» **Task**:
Nothing is to be altered. Print each record in full.

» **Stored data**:
-- ==== Sys2Proof/WellFormed.lean ====
section
/-! DEFINITION. A command is well formed when the line it names, if it names one, is one of the 40 line positions
L0 to L39 (R44). -/

namespace Sys2Proof

/-- The line position a command names, where it names one. -/
def Instr.line? : Instr → Option Nat
  | .characterReceived l _ _ _ | .breakDetected l | .idleTimerExpiry l | .txFrameEnd l
  | .blankTimerExpiry l | .blinkTimerExpiry l | .textKey l | .unknownKey l | .keyLeft l | .keyRight l
  | .keyWordLeft l | .keyWordRight l | .keyLineStart l | .keyLineEnd l | .keyUp l | .keyDown l
  | .keyPageFwd l | .keyPageBack l | .keyDelChar l | .keyDelWord l | .keyInsertToggle l | .keyMark l
  | .keyNew l | .keyFetch l | .keyReview l | .keyRelease l | .keySend l | .keyKill l | .keySet l
  | .keyFit l | .keyPriority l | .keyNextBasket l | .keyPrevBasket l | .keyAck l | .keyOff l
  | .wireStartByte l | .wireEndByte l | .intakeCharacter l | .intakeBreak l | .intakeIdle l
  | .lineSampledMarking l | .startBitSampled l | .falseStart l => some l
  | .powerStart | .imageLoadDone | .inboundByte _ | .gapExpiry | .outboundAck | .directionChange
  | .unknownOrder | .status | .lineRole | .lineSet | .lineReset | .lineStatus | .lineTest | .signOn
  | .signOff | .terminalMessage | .displayMode | .storyCreate | .storyAppend | .storyRead | .storyInfo
  | .directory | .move | .priority | .kill | .unkill | .purge | .fit | .setStory | .setPage | .withdraw
  | .cancel | .formatLoad | .widthLoad | .basketName | .profileLoad | .wireAccept | .setterParameters
  | .imageRead | .imageReadDone | .imageWrite | .imageWriteDone | .restart | .restartEvent
  | .ready _ | .notReady _ | .fault _ | .dwellExpiry _ | .stagingDone _ | .stallTimerExpiry _
  | .fitComplete => none

/-- Every line position a command names is one of L0 to L39 (R44). -/
def Instr.wellFormed (i : Instr) : Bool :=
  match i.line? with
  | some l => decide (l < 40)
  | none => true

end Sys2Proof
end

» **Task result**:
-- ==== Sys2Proof/WellFormed.lean ====
section
/-! DEFINITION. A command is well formed when the line it names, if it names one, is one of the 40 line positions
L0 to L39 (R44). -/

namespace Sys2Proof

/-- The line position a command names, where it names one. -/
def Instr.line? : Instr → Option Nat
  | .characterReceived l _ _ _ | .breakDetected l | .idleTimerExpiry l | .txFrameEnd l
  | .blankTimerExpiry l | .blinkTimerExpiry l | .textKey l | .unknownKey l | .keyLeft l | .keyRight l
  | .keyWordLeft l | .keyWordRight l | .keyLineStart l | .keyLineEnd l | .keyUp l | .keyDown l
  | .keyPageFwd l | .keyPageBack l | .keyDelChar l | .keyDelWord l | .keyInsertToggle l | .keyMark l
  | .keyNew l | .keyFetch l | .keyReview l | .keyRelease l | .keySend l | .keyKill l | .keySet l
  | .keyFit l | .keyPriority l | .keyNextBasket l | .keyPrevBasket l | .keyAck l | .keyOff l
  | .wireStartByte l | .wireEndByte l | .intakeCharacter l | .intakeBreak l | .intakeIdle l
  | .lineSampledMarking l | .startBitSampled l | .falseStart l => some l
  | .powerStart | .imageLoadDone | .inboundByte _ | .gapExpiry | .outboundAck | .directionChange
  | .unknownOrder | .status | .lineRole | .lineSet | .lineReset | .lineStatus | .lineTest | .signOn
  | .signOff | .terminalMessage | .displayMode | .storyCreate | .storyAppend | .storyRead | .storyInfo
  | .directory | .move | .priority | .kill | .unkill | .purge | .fit | .setStory | .setPage | .withdraw
  | .cancel | .formatLoad | .widthLoad | .basketName | .profileLoad | .wireAccept | .setterParameters
  | .imageRead | .imageReadDone | .imageWrite | .imageWriteDone | .restart | .restartEvent
  | .ready _ | .notReady _ | .fault _ | .dwellExpiry _ | .stagingDone _ | .stallTimerExpiry _
  | .fitComplete => none

/-- Every line position a command names is one of L0 to L39 (R44). -/
def Instr.wellFormed (i : Instr) : Bool :=
  match i.line? with
  | some l => decide (l < 40)
  | none => true

end Sys2Proof
end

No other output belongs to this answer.